Academic Contribution: Provides new perspectives and methods for offline RL robustness research
Practical Value: Offers practical solutions for safety-critical robot applications
Reproducibility: Detailed method description and clear experimental setup

Applicable Scenarios

Robot Control: Autonomous systems requiring handling of actuator failures
Safety-Critical Applications: Medical robots, industrial automation, etc.
Resource-Constrained Environments: Scenarios requiring sample efficiency with robustness demands

References

The paper cites important works in reinforcement learning, including:

Offline RL: Fujimoto & Gu (TD3+BC), Kumar et al. (CQL)
Robust RL: Pinto et al. (Adversarial Training), Yang et al. (RORL)
Offline-to-Online: Nair et al. (AWAC), Lee et al. (O2O)

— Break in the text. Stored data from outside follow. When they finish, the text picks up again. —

-- ==== Sys2Proof/Machine/RegMap.lean ====
section
/-!
DEFINITION. The register map, field by field: address, place in the word, access code, reset value and
range, as the register tables of the chapters give them (R8, R12, R35). `F.<register>_<field>` is a
field, `R.<register>` a register, `regs<Block>` the registers of a block.
-/

namespace Sys2Proof.Machine

/-! Registers of GLB (chapter 01). -/

/-- GLB_ID [7:0]. -/
def F.glbId_family : Fld := { blk := .glb, base := 0, lo := 0, len := 8, acc := .ro, reset := 1 }
/-- GLB_ID [15:8]. -/
def F.glbId_step : Fld := { blk := .glb, base := 0, lo := 8, len := 8, acc := .ro, reset := 1 }
/-- GLB_ID [31:16]. -/
def F.glbId_part : Fld := { blk := .glb, base := 0, lo := 16, len := 16, acc := .ro, reset := 0x824 }
/-- The register GLB_ID. -/
def R.glbId : RegDef :=
  { blk := .glb, base := 0,
    flds := [F.glbId_family, F.glbId_step, F.glbId_part] }

/-- GLB_STATUS [2:0]. -/
def F.glbStatus_devstate : Fld := { blk := .glb, base := 4, lo := 0, len := 3, acc := .ro, live := some .glbStatus_devstate }
/-- GLB_STATUS [7:4]. -/
def F.glbStatus_tblock : Fld := { blk := .glb, base := 4, lo := 4, len := 4, acc := .ro, live := some .glbStatus_tblock }
/-- GLB_STATUS [15:8]. -/
def F.glbStatus_axfault : Fld := { blk := .glb, base := 4, lo := 8, len := 8, acc := .ro, live := some .glbStatus_axfault }
/-- GLB_STATUS [23:16]. -/
def F.glbStatus_axlive : Fld := { blk := .glb, base := 4, lo := 16, len := 8, acc := .ro, live := some .glbStatus_axlive }
/-- The register GLB_STATUS. -/
def R.glbStatus : RegDef :=
  { blk := .glb, base := 4,
    flds := [F.glbStatus_devstate, F.glbStatus_tblock, F.glbStatus_axfault, F.glbStatus_axlive] }

/-- GLB_TAGS [7:0]. -/
def F.glbTags_inflight : Fld := { blk := .glb, base := 8, lo := 0, len := 8, acc := .ro, live := some .glbTags_inflight }
/-- GLB_TAGS [15:8]. -/
def F.glbTags_peak : Fld := { blk := .glb, base := 8, lo := 8, len := 8, acc := .rc }
/-- The register GLB_TAGS. -/
def R.glbTags : RegDef :=
  { blk := .glb, base := 8,
    flds := [F.glbTags_inflight, F.glbTags_peak] }

/-- GLB_MARV [15:0]. -/
def F.glbMarv_busyLast : Fld := { blk := .glb, base := 0xC, lo := 0, len := 16, acc := .ro }
/-- GLB_MARV [31:16]. -/
def F.glbMarv_busyMax : Fld := { blk := .glb, base := 0xC, lo := 16, len := 16, acc := .rc }
/-- The register GLB_MARV. -/
def R.glbMarv : RegDef :=
  { blk := .glb, base := 0xC,
    flds := [F.glbMarv_busyLast, F.glbMarv_busyMax] }

/-- GLB_QFILL_k [7:0]. -/
def F.glbQfill_fill0 : Fld := { blk := .glb, base := 0x40, s1 := 4, lo := 0, len := 8, acc := .ro, live := some .glbQfill_fill0 }
/-- GLB_QFILL_k [15:8]. -/
def F.glbQfill_fill1 : Fld := { blk := .glb, base := 0x40, s1 := 4, lo := 8, len := 8, acc := .ro, live := some .glbQfill_fill1 }
/-- GLB_QFILL_k [23:16]. -/
def F.glbQfill_fill2 : Fld := { blk := .glb, base := 0x40, s1 := 4, lo := 16, len := 8, acc := .ro, live := some .glbQfill_fill2 }
/-- GLB_QFILL_k [31:24]. -/
def F.glbQfill_fill3 : Fld := { blk := .glb, base := 0x40, s1 := 4, lo := 24, len := 8, acc := .ro, live := some .glbQfill_fill3 }
/-- The register GLB_QFILL_k. -/
def R.glbQfill : RegDef :=
  { blk := .glb, base := 0x40, n1 := 8, s1 := 4,
    flds := [F.glbQfill_fill0, F.glbQfill_fill1, F.glbQfill_fill2, F.glbQfill_fill3] }

/-- The registers of GLB. -/
def regsGlb : List RegDef :=
  [R.glbId, R.glbStatus, R.glbTags, R.glbMarv, R.glbQfill]

/-! Registers of RST (chapter 16). -/

/-- RST_EVIDENCE [0]. -/
def F.rstEvidence_resetn : Fld := { blk := .rst, base := 0x10000, lo := 0, len := 1, acc := .ro }
/-- RST_EVIDENCE [1]. -/
def F.rstEvidence_porcore : Fld := { blk := .rst, base := 0x10000, lo := 1, len := 1, acc := .ro }
/-- RST_EVIDENCE [2]. -/
def F.rstEvidence_porio : Fld := { blk := .rst, base := 0x10000, lo := 2, len := 1, acc := .ro }
/-- RST_EVIDENCE [3]. -/
def F.rstEvidence_pora : Fld := { blk := .rst, base := 0x10000, lo := 3, len := 1, acc := .ro }
/-- RST_EVIDENCE [4]. -/
def F.rstEvidence_pordrv : Fld := { blk := .rst, base := 0x10000, lo := 4, len := 1, acc := .ro }
/-- RST_EVIDENCE [5]. -/
def F.rstEvidence_bpor : Fld := { blk := .rst, base := 0x10000, lo := 5, len := 1, acc := .ro, reset := 1 }
/-- RST_EVIDENCE [6]. -/
def F.rstEvidence_restart : Fld := { blk := .rst, base := 0x10000, lo := 6, len := 1, acc := .ro }
/-- RST_EVIDENCE [7]. -/
def F.rstEvidence_stopped : Fld := { blk := .rst, base := 0x10000, lo := 7, len := 1, acc := .w1c }
/-- RST_EVIDENCE [11:8]. -/
def F.rstEvidence_stopstep : Fld := { blk := .rst, base := 0x10000, lo := 8, len := 4, acc := .w1c }
/-- The register RST_EVIDENCE. -/
def R.rstEvidence : RegDef :=
  { blk := .rst, base := 0x10000,
    flds := [F.rstEvidence_resetn, F.rstEvidence_porcore, F.rstEvidence_porio, F.rstEvidence_pora, F.rstEvidence_pordrv, F.rstEvidence_bpor, F.rstEvidence_restart, F.rstEvidence_stopped, F.rstEvidence_stopstep] }

/-- RST_COUNT [31:0]. -/
def F.rstCount_count : Fld := { blk := .rst, base := 0x10004, lo := 0, len := 32, acc := .ro }
/-- The register RST_COUNT. -/
def R.rstCount : RegDef :=
  { blk := .rst, base := 0x10004,
    flds := [F.rstCount_count] }

/-- RST_PWRCYC [31:0]. -/
def F.rstPwrcyc_pwrcyc : Fld := { blk := .rst, base := 0x10008, lo := 0, len := 32, acc := .ro }
/-- The register RST_PWRCYC. -/
def R.rstPwrcyc : RegDef :=
  { blk := .rst, base := 0x10008,
    flds := [F.rstPwrcyc_pwrcyc] }

/-- RST_BOOT [0]. -/
def F.rstBoot_fwslot : Fld := { blk := .rst, base := 0x1000C, lo := 0, len := 1, acc := .ro }
/-- RST_BOOT [1]. -/
def F.rstBoot_imgslot : Fld := { blk := .rst, base := 0x1000C, lo := 1, len := 1, acc := .ro }
/-- RST_BOOT [5:2]. -/
def F.rstBoot_bad : Fld := { blk := .rst, base := 0x1000C, lo := 2, len := 4, acc := .ro }
/-- RST_BOOT [15:8]. -/
def F.rstBoot_fwreason : Fld := { blk := .rst, base := 0x1000C, lo := 8, len := 8, acc := .ro }
/-- RST_BOOT [23:16]. -/
def F.rstBoot_imgreason : Fld := { blk := .rst, base := 0x1000C, lo := 16, len := 8, acc := .ro }
/-- The register RST_BOOT. -/
def R.rstBoot : RegDef :=
  { blk := .rst, base := 0x1000C,
    flds := [F.rstBoot_fwslot, F.rstBoot_imgslot, F.rstBoot_bad, F.rstBoot_fwreason, F.rstBoot_imgreason] }

/-- RST_GAP [10:0]. -/
def F.rstGap_gap : Fld := { blk := .rst, base := 0x10010, lo := 0, len := 11, acc := .ro, reset := 0x40 }
/-- The register RST_GAP. -/
def R.rstGap : RegDef :=
  { blk := .rst, base := 0x10010,
    flds := [F.rstGap_gap] }

/-- CLK_STAT [0]. -/
def F.clkStat_oscgood : Fld := { blk := .rst, base := 0x10020, lo := 0, len := 1, acc := .ro }
/-- CLK_STAT [1]. -/
def F.clkStat_srcgood : Fld := { blk := .rst, base := 0x10020, lo := 1, len := 1, acc := .ro }
/-- CLK_STAT [2]. -/
def F.clkStat_plllock : Fld := { blk := .rst, base := 0x10020, lo := 2, len := 1, acc := .ro }
/-- CLK_STAT [3]. -/
def F.clkStat_refonsrc : Fld := { blk := .rst, base := 0x10020, lo := 3, len := 1, acc := .ro }
/-- The register CLK_STAT. -/
def R.clkStat : RegDef :=
  { blk := .rst, base := 0x10020,
    flds := [F.clkStat_oscgood, F.clkStat_srcgood, F.clkStat_plllock, F.clkStat_refonsrc] }

/-- CLK_GOOD [13:0]. -/
def F.clkGood_clkgood : Fld := { blk := .rst, base := 0x10024, lo := 0, len := 14, acc := .ro }
/-- The register CLK_GOOD. -/
def R.clkGood : RegDef :=
  { blk := .rst, base := 0x10024,
    flds := [F.clkGood_clkgood] }

/-- PWR_VDRV [6:0]. -/
def F.pwrVdrv_set : Fld := { blk := .rst, base := 0x10040, lo := 0, len := 7, acc := .rw, live := some .pwrVdrv_set }
/-- PWR_VDRV [14:8]. -/
def F.pwrVdrv_strap : Fld := { blk := .rst, base := 0x10040, lo := 8, len := 7, acc := .ro, live := some .pwrVdrv_strap }
/-- PWR_VDRV [22:16]. -/
def F.pwrVdrv_level : Fld := { blk := .rst, base := 0x10040, lo := 16, len := 7, acc := .ro, live := some .pwrVdrv_level }
/-- The register PWR_VDRV. -/
def R.pwrVdrv : RegDef :=
  { blk := .rst, base := 0x10040, sp := .pwrVdrv,
    flds := [F.pwrVdrv_set, F.pwrVdrv_strap, F.pwrVdrv_level] }
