-- ==== Sys2Proof/Machine/StPower.lean ====
section
/-!
DEFINITION. State of the legs and trips (06_legs_and_gate_drive.md) and of the sense converters
(07_current_sensing.md).

Instants on a carrier are integers in units of 250 ps since the zero of the axis's time base (R69).
-/

namespace Sys2Proof.Machine

/-- What holds a leg against its compares (R188, R189, R195, 06_legs_and_gate_drive.md). -/
inductive Held where
  /-- Nothing. -/
  | free
  /-- Both gates low. -/
  | allOff
  /-- High side off, low side on, by LOW_SHORT. -/
  | lowShort
deriving DecidableEq, Repr

/-- What a span delivers (R174, 06_legs_and_gate_drive.md). -/
inductive Span where
  /-- No span: the leg is not driven. -/
  | none
  /-- The 0 % code. -/
  | zero
  /-- The 100 % code. -/
  | full
  /-- Edges from the compares. -/
  | edges
deriving DecidableEq, Repr

/-- A gate turn-on commanded and not yet made (R182, 06_legs_and_gate_drive.md): high side or low side, and
the commanded instant as root time, ps. -/
structure TurnOn where
  high : Bool
  at_ : Nat
deriving DecidableEq, Repr

/-- A leg LEG_n (06_legs_and_gate_drive.md). -/
structure LegH where
  /-- High-side gate on (R173, 06_legs_and_gate_drive.md); reset off. -/
  gh : Bool := false
  /-- Low-side gate on (R173, 06_legs_and_gate_drive.md); reset off. -/
  gl : Bool := false
  /-- Turn-on waiting for its instant or for the complementary gate (R182, 06_legs_and_gate_drive.md); reset none. -/
  want : Option TurnOn := none
  /-- Root time since which the high-side gate is on, ps (R185 blanking); reset none. -/
  ghSince : Option Nat := none
  /-- Root time since which the low-side gate is on, ps (R184, R202); reset none. -/
  glSince : Option Nat := none
  /-- Root time since which the low-side gate is off, ps (R208); reset 0. -/
  glOffSince : Nat := 0
  /-- Axis reaction or latch that holds the gates (R188, R191, R195, 06_legs_and_gate_drive.md); reset free. -/
  held : Held := .free
  /-- Span in progress (R178, 06_legs_and_gate_drive.md); reset none. -/
  span : Span := .none
  /-- Start of the period of that span, 250 ps units (R178); reset 0. -/
  per0 : Int := 0
  /-- Start and end of the span, 250 ps units (R178); reset 0. -/
  s0 : Int := 0
  s1 : Int := 0
  /-- Moved edges still due, as instants (R179, R180); reset none. -/
  ea : Option Int := none
  eb : Option Int := none
  /-- Requested high time with carry, t of R179; reset 0. -/
  t : Int := 0
  /-- Commanded high time made so far in the span, a of R179; reset 0. -/
  made : Int := 0
  /-- Commanded state: high, and since when within the span (R179); reset low. -/
  high : Bool := false
  hiSince : Int := 0
  /-- Commits that no update has taken yet: CMPA, CMPB, arrival in 250 ps units, oldest first (R28, R177); reset none. -/
  sh : List (Nat × Nat × Int) := []
  /-- A low-side on-interval of at least W since the last refresh period start (R184); reset false. -/
  lowSeen : Bool := false
  /-- The next commanded turn-on clears the latches (R191, R195): the axis has left DISABLED, REARM has been written, or the
  report was under REPORT_ONLY; reset false. -/
  left_ : Bool := false
  /-- Instant at which the low side of a refresh pulse goes off, 250 ps units (R184); reset none. -/
  refEnd : Option Int := none
  /-- The chopper is active (R193, 06_legs_and_gate_drive.md); reset false. -/
  chop : Bool := false
  /-- End of the brake's pull-in time, root ps (R194, 06_legs_and_gate_drive.md); reset none. -/
  pull : Option Nat := none
  /-- Tap table of the delay line, in ps (R210, 07_current_sensing.md); reset none. -/
  taps : List Nat := []
  /-- Corrected tap table loaded at the next period start (R210, 07_current_sensing.md); reset none. -/
  tapsNew : Option (List Nat) := none
  /-- Root time at which the latest low-side on-interval that has ended began, ps (R202, 07_current_sensing.md); reset none. -/
  glBegan : Option Nat := none
deriving DecidableEq, Repr

/-- Trip logic (06_legs_and_gate_drive.md). -/
structure TripH where
  /-- Groups over temperature (R187, 06_legs_and_gate_drive.md), bit g; reset none. -/
  ot : Nat := 0
  /-- Reaction in force on each axis, as 1 + the value of R188, 0 for none (R190); reset 0. -/
  react : Tbl Nat := []
  /-- Root time of the reaction that took each axis to FAULT, ps: further causes of that clock are resolved with it (R190); reset none. -/
  at_ : Tbl Nat := []
  /-- Root time since which the filter of each TRIP_k runs, ps (R186, 06_legs_and_gate_drive.md); reset 0. -/
  from_ : Tbl Nat := []
deriving DecidableEq, Repr

/-- A sample set under way (R200, R206, 07_current_sensing.md). -/
structure SSet where
  /-- Start of its period, 250 ps units (R200). -/
  per : Int
  /-- Holds whose instant has passed, made or not (R200, R206). -/
  k : Nat
  /-- Valid codes so far (R202, R203). -/
  codes : List Int
  /-- OFS and GEFF in force at its first hold (R207). -/
  corr : Int × Nat
deriving DecidableEq, Repr

/-- A hold that waits for the converter (R197, R206, 07_current_sensing.md): its instant as root time, ps, the period of its set, and its
validity (R202). -/
structure HeldS where
  at_ : Int
  per : Int
  valid : Bool
deriving DecidableEq, Repr

/-- A complete sample set (R203, 07_current_sensing.md): its sample time in 2^-16 ns, its value in Q1.31 of IFS, none without a valid hold,
and the root time at which it was ready, ps (R205). -/
structure SDone where
  ts : Int
  i : Option Int
  ready : Nat
deriving DecidableEq, Repr

/-- Sampling state of a leg (07_current_sensing.md). -/
structure SnsH where
  /-- The hold not yet converted (R206, 07_current_sensing.md); reset none. -/
  hold : Option HeldS := none
  /-- Sets under way, oldest first (R200, 07_current_sensing.md); reset none. -/
  sets : List SSet := []
  /-- Instant of the latest hold made or skipped, 250 ps units (R200, 07_current_sensing.md); reset none. -/
  last : Option Int := none
  /-- Root time of the latest hold made, ps (R207, R209, 07_current_sensing.md); reset none. -/
  heldAt : Option Int := none
  /-- The latest complete sets since the axis left DISABLED, newest first, at most two (R27, R203, 07_current_sensing.md); reset none. -/
  done : List SDone := []
  /-- Value used last by a current stage since the axis left DISABLED, Q1.31 of the slot-0 IFS (R204, 07_current_sensing.md); reset none. -/
  prev : Option Int := none
  /-- Consecutive sets reused (R215, 07_current_sensing.md); reset 0. -/
  reused : Nat := 0
  /-- Period in which a skip has been logged last, 250 ps units (R206, 07_current_sensing.md); reset none. -/
  skipLog : Option Int := none
  /-- OFS has been loaded since reset (R208, 07_current_sensing.md); reset false. -/
  ofsLoaded : Bool := false
  /-- Root time of the last offset update, ps (R208, 07_current_sensing.md); reset 0. -/
  ofsAt : Nat := 0
  /-- OFS before that update (R207, 07_current_sensing.md); reset 0. -/
  ofsOld : Int := 0
  /-- Root time of the last BST conversion, ps (R214, 07_current_sensing.md); reset none. -/
  bstAt : Option Nat := none
deriving DecidableEq, Repr

/-- Calibration state of a group (07_current_sensing.md). -/
structure GrpH where
  /-- GINJ has been loaded since reset (R209); reset false. -/
  ginjLoaded : Bool := false
  /-- Root time of the last update of GEFF, ps, and GEFF before it, Q2.30 (R207); reset 0 and 1.0. -/
  geffAt : Nat := 0
  geffOld : Nat := 0x40000000
deriving DecidableEq, Repr

/-- Round robin of an auxiliary converter (R211, R212, 07_current_sensing.md). -/
structure AuxH where
  /-- Root time at which the round-robin conversion in progress, or the next one, ends, ps (R211, R212); reset 250 ns. -/
  ends : Nat := 250000
  /-- That conversion is of VBUS (R211); reset true. -/
  vbus : Bool := true
  /-- Place in the list of the channel after it (R211); reset 0. -/
  pos : Nat := 0
deriving DecidableEq, Repr

/-- What SC_q holds (R212, 07_current_sensing.md): the codes of sin and cos, the sample time of the hold in 2^-16 ns, and the root times of
the hold and of the end of its conversions, ps. -/
structure ScHeld where
  s : Int
  c : Int
  ts : Int
  at_ : Nat
  ready : Nat
deriving DecidableEq, Repr

/-- The sense block. -/
structure SnsBlk where
  /-- Legs (07_current_sensing.md). -/
  leg : Tbl SnsH := []
  /-- Groups LG_0 to LG_5 (07_current_sensing.md). -/
  grp : Tbl GrpH := []
  /-- AUX_0 and AUX_1 (R211, 07_current_sensing.md). -/
  aux : Tbl AuxH := []
  /-- Values held for SC_0 to SC_3 (R212, 07_current_sensing.md); reset none. -/
  sc : Tbl ScHeld := []
  /-- Corrected tables of the TDC channels, in ps (R210, 07_current_sensing.md); reset none. -/
  tdc : Tbl (List Nat) := []
  /-- Calibrations made since reset: offset of LEG_n under n, injections of LG_g under 100 + g, unit u of DELAY_LINE_CALIBRATION under 200 + u
  (R425, 17_management_and_log.md); reset 0. -/
  cals : Tbl Nat := []
deriving DecidableEq, Repr

end Sys2Proof.Machine
end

Overall Assessment: This is a high-quality research paper with significant contributions in theoretical insights, methodological innovation, and experimental validation. While there remains room for improvement in theoretical analysis and real-world environment validation, it opens important directions for offline reinforcement learning robustness research and demonstrates substantial academic and practical value.